A week passed. John Jacket was eating and drinking at the bar of the ‘Duchess of Douro’ before one o’clock in the afternoon, the day being Wednesday.

‘How’s life?’ he asked the barmaid.

‘So-so,’ she said.

‘Doing anything exciting?’

She hesitated, and said: ‘I ran into a friend of yours last night.’

‘A friend? Of mine?’

‘That little man. What’s his name? A little man. You remember ! That funny little man. Old Murders – I for get what he calls himself. The one that gets himself up like a gangster. Used to go about in a bowler hat. Talks about murders. What is his name?’

‘You mean Wainewright?’

‘That’s it, Wainewright.’

‘How did you manage to run into him, Baby?’

‘It was a funny thing. You know Tuesday’s my day off. I generally go to see my sister. She lives near High Road, Tottenham. I left here about eleven in the morning and there was little what’s-his-name. Wainewright. I walked along Charing Cross Road to get the tram at the end of Tottenham Court Road – you like to stretch your legs on a nice morning like yesterday, don’t you?’

‘Well?’

‘I walk to Hampstead Road, and there he is again.’

‘Wainewright?’

‘Yes. Well, I pay no attention, I catch my tram, I go to my sister’s and spend the afternoon, and we go to the pictures. We get the tram back and go to the Dominion. And when we get out, there he is again!’

‘Wainewright?’

‘That’s right. There he is. So my sister says: “A nice night like this – let’s walk a bit. I’ll walk back with you.” So we walk back here. Well, when we get to the National Gallery, we wait for the lights to change before we cross the road – there he is again.’

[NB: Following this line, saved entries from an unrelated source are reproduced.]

-- ==== Sys2Proof/Machine/Ops.lean ====
section
/-! DEFINITION. The named operations over threads, herds, strings and groups: access, the back-edge step, the end of a chain group, splitting
and merging of strings, killing a herd, taking a trap and returning from one. -/

namespace Sys2Proof.Machine

/-! ### Access -/

/-- Key of a herd: its shed and context. -/
def hkey (shed ctx : Nat) : Nat := shed * 8 + ctx

/-- Key of a thread. Thread 1,024 is the control thread (R426). -/
def tkey (shed ctx t : Nat) : Nat := hkey shed ctx * 2048 + t

/-- A thread's state. -/
def getThr (s : State) (shed ctx t : Nat) : Thread := tgetD s.threads (tkey shed ctx t) {}

/-- Store a thread's state. -/
def setThr (s : State) (shed ctx t : Nat) (th : Thread) : State := { s with threads := tset s.threads (tkey shed ctx t) th }

/-- The herd of a context that is resident on a shed. -/
def getHerd (s : State) (shed ctx : Nat) : Option Herd := tget s.herds (hkey shed ctx)

/-- Change a resident herd. -/
def modHerd (s : State) (shed ctx : Nat) (f : Herd → Herd) : State :=
  match getHerd s shed ctx with
  | some h => { s with herds := tset s.herds (hkey shed ctx) (f h) }
  | none => s

/-- The control PC of a node's herd, on its shed or saved; 0 where it has left (R450; log 43: DESIGN CHOICE, unsafe). -/
def herdCpc (s : State) (node index : Nat) : Word := match s.herds.find? (fun p => p.2.node = node && p.2.index = index) with
  | some p => (getThr s (p.1 / 8) (p.1 % 8) 1024).pc
  | none => match s.saved.find? (fun v => v.herd.node = node && v.herd.index = index) with
    | some v => (tgetD v.threads 1024 {}).pc
    | none => 0

/-- Where a job's records stand (R450). -/
def jobAt (s : State) (j : Job) : EvAt := { ctx := j.ctx, seq := j.seq, herd := j.herd, cpc := herdCpc s j.node j.herd, ia := j.ia }

/-- The shed of a job's records: 0xFF for the fabric engine and for the job of a node (R450). -/
def jobShed (j : Job) : Nat := if j.engine = .fabric then 255 else j.shed

/-- A context's registers; one that does not exist reads as a new one. -/
def getCtx (s : State) (c : Nat) : Context := tgetD s.ctxs c {}

/-- Change a context that exists. -/
def modCtx (s : State) (c : Nat) (f : Context → Context) : State :=
  match tget s.ctxs c with
  | some x => { s with ctxs := tset s.ctxs c (f x) }
  | none => s

/-- The thread's state as it now stands, for a thread of the herd at issue. -/
def cur (s : State) (t : Nat) : Thread := getThr s s.iss.shed s.iss.ctx t

/-- Store it. -/
def setCur (s : State) (t : Nat) (th : Thread) : State := setThr s s.iss.shed s.iss.ctx t th

/-- The thread's state before the group, which the words of the group read (R262, point 6). -/
def pre (s : State) (t : Nat) : Thread := tgetD s.iss.pre t {}

/-- Change the threads of a list, one after another. -/
def mapThr (s : State) (f : Nat → Thread → Thread) : List Nat → State
  | [] => s
  | t :: r => mapThr (setCur s t (f t (cur s t))) f r

/-- Change every active thread (R282). -/
def mapAct (s : State) (f : Nat → Thread → Thread) : State := mapThr s f s.iss.act

/-- The lane index of a thread (R206); the control thread is the one lane (R336). -/
def laneOf (t : Nat) : Nat := if t < 1024 then t % 64 else 0

/-- The mask of the lanes of some threads. -/
def laneMask (ts : List Nat) : BitVec 64 := ts.foldl (fun m t => m ||| ((1#64) <<< laneOf t)) 0

/-- The issue half of a string (R238), 2 for the control core. -/
def halfOf (x : Str) : Nat := if x.ctl then 2 else ((x.quads.headD 0) / 8) % 2

/-- Find a string. -/
def findStr (s : State) (id : Nat) : Option Str := s.strs.find? (·.id = id)

/-- Change a string. -/
def modStr (s : State) (id : Nat) (f : Str → Str) : State := { s with strs := s.strs.map (fun x => if x.id = id then f x else x) }

/-- Set ctl.lst of threads (R267). -/
def setLst (s : State) (ts : List Nat) (code : BitVec 4) : State := mapThr s (fun _ th => { th with lst := code }) ts

/-! ### Loop state (R309, R310, R317) -/

/-- The open levels that a call has hidden (R309). -/
def frameBase (th : Thread) : Nat := (th.calls.head?.map (·.depth)).getD 0

/-- Whether the thread has a current level. -/
def hasLevel (th : Thread) : Bool := decide (frameBase th < th.loops.length)

/-- A level's end address. -/
def Level.last (l : Level) : Word := l.start + wd l.span

/-- The exit address for an end: end + 1, or end + 2 when end + 1 has slot 3 (R310). -/
def exitAddr (last : Word) : Word := if (last + 1).toNat % 4 = 3 then last + 2 else last + 1

/-- What two threads must have in common to issue together (R317). -/
def loopState (th : Thread) : Nat × Nat × List Nat := (th.loops.length, th.base, th.loops.map (·.iter))

/-- The stage predicates p8 to p15 shifted up one place, with a new p8 (R314). -/
def shiftStages (p : BitVec 16) (p8 : Bool) : BitVec 16 :=
  (p &&& 0x00FF) ||| (((p &&& 0x7F00) <<< 1)) ||| (if p8 then 0x0100 else 0)

/-- BASE one rotation on (R314). -/
def rotBase (b : Nat) : Nat := (b + 23) % 24

/-- The back-edge step on the open levels, the innermost first, where `lo` levels are hidden by a call. `any` leaves out the address test of
the first level (loop.next, R316). The levels are a list, so a level that closes leaves the next one to test. REM 0, which only rfe can restore (R427),
has REM − 1 = −1, which is not 0, and wraps in its field; ITER wraps in its own (log 88: DEDUCED, unsafe). -/
def backEdge (lo : Nat) (g x : Word) (any : Bool) (th : Thread) : List Level → Thread
  | [] => th
  | l :: outer =>
    if outer.length < lo then th
    else if any || (decide (g.toNat ≤ l.last.toNat) && decide (l.last.toNat < x.toNat)) then
      if l.rem = 1 then backEdge lo g x false { th with loops := outer, pc := exitAddr l.last } outer
      else
        let l' := { l with rem := (l.rem + (2 ^ 25 - 1)) % 2 ^ 25, iter := (l.iter + 1) % 2 ^ 25 }
        let th := { th with loops := l' :: outer, pc := l.start, looped := true }
        if l.rot then { th with base := rotBase th.base, preds := shiftStages th.preds (decide (l.epi < l.rem - 1)) } else th
    else th

/-- The step a lane takes when it completes a group that transferred nothing (R300, R314): the fall-through, then the back edge. -/
def fallThrough (g x : Word) (th : Thread) : Thread := backEdge (frameBase th) g x false { th with pc := x } th.loops

/-! ### Strings (R207 to R210) -/

/-- Threads of a quad (R206). -/
def quadThreads (q : Nat) : List Nat := [4 * q, 4 * q + 1, 4 * q + 2, 4 * q + 3]

/-- The least of some PCs. -/
def minPc : List Word → Option Word
  | [] => none
  | p :: r => match minPc r with
    | none => some p
    | some q => if q.toNat < p.toNat then some q else some p

/-- The threads among `ts` that take part in the next issue (R207): live, at the least PC, with the loop state of the lowest-indexed one. -/
def takePart (s : State) (shed ctx : Nat) (ts : List Nat) : List Nat :=
  let live := ts.filter (fun t => !(getThr s shed ctx t).retired)
  match minPc (live.map (fun t => (getThr s shed ctx t).pc)) with
  | none => []
  | some p =>
    let here := live.filter (fun t => (getThr s shed ctx t).pc = p)
    match here with
    | [] => []
    | t0 :: _ => here.filter (fun t => loopState (getThr s shed ctx t) = loopState (getThr s shed ctx t0))

/-- The issue key of a quad: its issue PC and loop state; none when every thread of it has retired. -/
def quadKey (s : State) (shed ctx q : Nat) : Option (Word × Nat × Nat × List Nat) :=
  ((takePart s shed ctx (quadThreads q)).head?).map (fun t => ((getThr s shed ctx t).pc, loopState (getThr s shed ctx t)))

/-- Add a quad to the part whose key it has, keeping the parts in the order they began. -/
def addPart {κ : Type} [DecidableEq κ] (k : κ) (q : Nat) : List (κ × List Nat) → List (κ × List Nat)
  | [] => [(k, [q])]
  | (k', qs) :: r => if k' = k then (k', qs ++ [q]) :: r else (k', qs) :: addPart k q r

/-- Give new identities to lists of quads. -/
def newStrs (shed ctx : Nat) : Nat → List (List Nat) → List Str
  | _, [] => []
  | n, qs :: r => { id := n, shed := shed, ctx := ctx, ctl := false, quads := qs } :: newStrs shed ctx (n + 1) r

/-- Split a string whose quads no longer agree (R209); drop quads whose threads have all retired. (log 14: DESIGN CHOICE, unsafe.) See log 65: DEDUCED, unsafe. -/
def regroup (s : State) (id : Nat) : State :=
  match findStr s id with
  | none => s
  | some x =>
    if x.ctl then
      if (getThr s x.shed x.ctx 1024).retired then { s with strs := s.strs.filter (·.id ≠ id) } else s
    else
      let parts := x.quads.foldl (fun ps q => match quadKey s x.shed x.ctx q with
        | none => ps
        | some k => addPart k q ps) []
      match parts with
      | [] => { s with strs := s.strs.filter (·.id ≠ id) }
      | [(_, qs)] => if qs = x.quads then s else modStr s id (fun y => { y with quads := qs })
      | ps =>
        let new := (newStrs x.shed x.ctx s.nextId (ps.map (·.2))).map (fun y => { y with yielding := x.yielding })
        { s with strs := s.strs.flatMap (fun y => if y.id = id then new else [y]), nextId := s.nextId + ps.length }

/-- Gather quads of one key, in ascending order, into lists of at most 8 quads with distinct lane quads (R208, R210). -/
def gather : List (List Nat) → List Nat → List (List Nat)
  | acc, [] => acc.reverse
  | [], q :: r => gather [[q]] r
  | c :: cs, q :: r =>
    if c.length < 8 && !(c.any (fun p => p % 16 = q % 16)) then gather ((c ++ [q]) :: cs) r else gather ([q] :: c :: cs) r

/-- Insert into a rising list. -/
def insertNat (n : Nat) : List Nat → List Nat
  | [] => [n]
  | m :: r => if n ≤ m then n :: m :: r else m :: insertNat n r

/-- Sort rising. -/
def sortNat (l : List Nat) : List Nat := l.foldr insertNat []

/-- The thread that speaks for a string: its lowest-indexed participating thread, as it stands before its next group. -/
def strHead (s : State) (x : Str) : Thread := match x.wait with
  | some i => tgetD i.pre (i.part.headD 0) {}
  | none =>
    if x.ctl then getThr s x.shed x.ctx 1024
    else match x.quads with
      | [] => {}
      | q :: _ => ((takePart s x.shed x.ctx (quadThreads q)).head?.map (getThr s x.shed x.ctx)).getD {}

/-- Call depth of a string. -/
def depthOf (s : State) (x : Str) : Nat := (strHead s x).calls.length

/-- The PC at which a string stands (vpc, R207). -/
def strPc (s : State) (x : Str) : Word := match x.wait with
  | some i => i.g
  | none => (strHead s x).pc

/-- What strings must share to merge: PC, loop state and call depth (R210). -/
def strKey (s : State) (x : Str) : Word × (Nat × Nat × List Nat) × Nat := (strPc s x, loopState (strHead s x), depthOf s x)

/-- The quads of the strings that merging some strings of a herd gives (R210). (log 14: DESIGN CHOICE, unsafe.) -/
def mergeLists (s : State) (xs : List Str) : List (List Nat) :=
  let keyed := xs.foldl (fun ps x => addPart (strKey s x) x.id ps) []
  keyed.flatMap (fun p => gather [] (sortNat (xs.flatMap (fun x => if p.2.contains x.id then x.quads else []))))

/-- Replace strings by strings of other quads, and split each one that must. -/
def replaceStrs (s : State) (shed ctx : Nat) (xs : List Str) (lists : List (List Nat)) : State :=
  if lists = xs.map (·.quads) then xs.foldl (fun s x => regroup s x.id) s
  else
    let new := newStrs shed ctx s.nextId lists
    let s := { s with strs := s.strs.filter (fun x => !(xs.any (fun y => y.id = x.id))) ++ new, nextId := s.nextId + lists.length }
    new.foldl (fun s x => regroup s x.id) s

‘There Wainewright is again?’

‘Uh-huh. So I say to him: “Hallo.” And he says “Hallo,” and walks off again along Charing Cross Road. It was almost as if he was following us.’

‘That’s funny,’ said John Jacket.

‘Coincidence, I dare say. But he’s a funny little man. Do you like him, Mr Jacket?’

‘No, Baby, I can’t say I do.’

‘Well,’ said the barmaid, reluctantly, ‘he seems to be all right. But somehow or other I don’t seem to like him very much myself. What’s the matter? What’re you thinking about, all of a sudden?’

‘Nothing, Baby, just nothing.’ Jacket finished his drink, and said: ‘He was outside here. He was at the tram-stop in Hampstead Road. He was at the Dominion. And then he was here again. Is that right?’

‘Yes. Why?’

‘Nothing. When’s your next day off?’

‘Tuesday.’

‘Are you going to your sister’s again?’

‘I generally do,’ said Baby, turning away to serve a soldier.

‘What time d’you get out?’ asked Jacket, when she returned.